Data records:
%%

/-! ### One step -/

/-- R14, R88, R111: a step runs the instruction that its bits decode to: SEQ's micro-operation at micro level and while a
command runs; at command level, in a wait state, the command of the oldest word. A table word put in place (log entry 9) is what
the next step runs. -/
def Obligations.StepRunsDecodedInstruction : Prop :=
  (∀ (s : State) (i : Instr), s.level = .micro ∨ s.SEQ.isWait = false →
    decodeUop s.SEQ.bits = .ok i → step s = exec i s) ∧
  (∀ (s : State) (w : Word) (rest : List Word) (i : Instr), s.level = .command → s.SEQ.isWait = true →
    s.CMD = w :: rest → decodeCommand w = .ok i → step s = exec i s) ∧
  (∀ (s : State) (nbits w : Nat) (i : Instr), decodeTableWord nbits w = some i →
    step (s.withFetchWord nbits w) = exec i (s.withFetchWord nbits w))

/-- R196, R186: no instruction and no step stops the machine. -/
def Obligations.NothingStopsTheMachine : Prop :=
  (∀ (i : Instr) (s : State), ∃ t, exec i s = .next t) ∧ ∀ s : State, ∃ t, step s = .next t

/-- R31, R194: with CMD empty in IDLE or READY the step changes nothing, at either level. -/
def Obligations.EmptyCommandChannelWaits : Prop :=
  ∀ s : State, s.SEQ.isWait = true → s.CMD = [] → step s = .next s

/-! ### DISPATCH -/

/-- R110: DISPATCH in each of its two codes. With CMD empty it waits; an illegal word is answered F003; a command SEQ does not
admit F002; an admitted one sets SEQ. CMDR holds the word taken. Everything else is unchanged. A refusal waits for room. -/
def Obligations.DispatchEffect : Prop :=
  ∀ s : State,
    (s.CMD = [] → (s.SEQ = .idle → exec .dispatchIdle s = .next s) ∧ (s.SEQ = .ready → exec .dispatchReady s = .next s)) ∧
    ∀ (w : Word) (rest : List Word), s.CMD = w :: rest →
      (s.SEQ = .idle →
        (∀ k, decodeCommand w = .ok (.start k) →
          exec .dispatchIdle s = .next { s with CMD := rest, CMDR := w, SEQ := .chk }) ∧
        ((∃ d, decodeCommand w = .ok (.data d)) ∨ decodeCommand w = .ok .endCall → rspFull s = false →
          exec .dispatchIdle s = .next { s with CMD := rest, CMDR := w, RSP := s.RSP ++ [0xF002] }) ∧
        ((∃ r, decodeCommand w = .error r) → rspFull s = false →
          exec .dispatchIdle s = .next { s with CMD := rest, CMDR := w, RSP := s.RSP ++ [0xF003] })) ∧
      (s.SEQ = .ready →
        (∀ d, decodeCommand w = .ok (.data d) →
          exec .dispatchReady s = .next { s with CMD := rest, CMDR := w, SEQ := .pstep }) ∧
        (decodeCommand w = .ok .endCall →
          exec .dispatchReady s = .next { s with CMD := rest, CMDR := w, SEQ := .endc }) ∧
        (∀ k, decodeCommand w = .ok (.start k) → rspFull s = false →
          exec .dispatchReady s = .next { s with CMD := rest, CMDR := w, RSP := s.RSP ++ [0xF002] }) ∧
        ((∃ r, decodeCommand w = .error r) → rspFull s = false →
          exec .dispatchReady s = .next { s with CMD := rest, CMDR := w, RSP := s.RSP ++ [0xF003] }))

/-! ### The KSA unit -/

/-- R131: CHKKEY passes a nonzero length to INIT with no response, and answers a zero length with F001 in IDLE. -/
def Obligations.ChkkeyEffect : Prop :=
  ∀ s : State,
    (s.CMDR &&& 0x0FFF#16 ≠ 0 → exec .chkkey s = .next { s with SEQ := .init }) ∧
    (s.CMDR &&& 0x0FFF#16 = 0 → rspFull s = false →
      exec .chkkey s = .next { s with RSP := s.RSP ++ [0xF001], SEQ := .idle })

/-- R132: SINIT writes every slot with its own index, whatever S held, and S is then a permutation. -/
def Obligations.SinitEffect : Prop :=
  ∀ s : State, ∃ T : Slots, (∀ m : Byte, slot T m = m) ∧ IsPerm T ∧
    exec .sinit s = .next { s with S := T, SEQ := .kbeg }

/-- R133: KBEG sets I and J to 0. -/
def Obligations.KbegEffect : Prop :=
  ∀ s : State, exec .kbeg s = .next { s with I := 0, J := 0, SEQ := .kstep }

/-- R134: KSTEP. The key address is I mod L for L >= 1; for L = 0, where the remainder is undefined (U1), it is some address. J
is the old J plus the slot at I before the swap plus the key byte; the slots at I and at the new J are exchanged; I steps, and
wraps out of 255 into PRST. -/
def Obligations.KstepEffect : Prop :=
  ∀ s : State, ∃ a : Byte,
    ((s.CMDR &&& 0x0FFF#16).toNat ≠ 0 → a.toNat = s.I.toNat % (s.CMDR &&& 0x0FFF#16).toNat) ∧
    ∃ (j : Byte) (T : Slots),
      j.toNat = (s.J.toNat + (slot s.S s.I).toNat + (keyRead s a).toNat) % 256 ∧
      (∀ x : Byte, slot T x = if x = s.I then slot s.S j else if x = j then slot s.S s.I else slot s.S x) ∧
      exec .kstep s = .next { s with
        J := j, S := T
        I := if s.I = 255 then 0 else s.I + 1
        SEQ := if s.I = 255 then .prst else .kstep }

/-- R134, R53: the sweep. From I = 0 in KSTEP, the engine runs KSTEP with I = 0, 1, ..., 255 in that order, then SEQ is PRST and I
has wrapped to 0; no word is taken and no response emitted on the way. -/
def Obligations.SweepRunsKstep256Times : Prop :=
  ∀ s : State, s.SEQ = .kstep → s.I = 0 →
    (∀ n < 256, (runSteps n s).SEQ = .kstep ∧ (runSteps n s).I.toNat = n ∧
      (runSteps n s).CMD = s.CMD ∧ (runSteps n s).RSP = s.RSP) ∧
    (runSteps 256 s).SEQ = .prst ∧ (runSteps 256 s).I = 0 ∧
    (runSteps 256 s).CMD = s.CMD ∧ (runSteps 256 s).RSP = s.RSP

%%

Lines with "dispatchIdle": find them in the data and copy each one.

    (s.CMD = [] → (s.SEQ = .idle → exec .dispatchIdle s = .next s) ∧ (s.SEQ = .ready → exec .dispatchReady s = .next s)) ∧
          exec .dispatchIdle s = .next { s with CMD := rest, CMDR := w, SEQ := .chk }) ∧
          exec .dispatchIdle s = .next { s with CMD := rest, CMDR := w, RSP := s.RSP ++ [0xF002] }) ∧
          exec .dispatchIdle s = .next { s with CMD := rest, CMDR := w, RSP := s.RSP ++ [0xF003] })) ∧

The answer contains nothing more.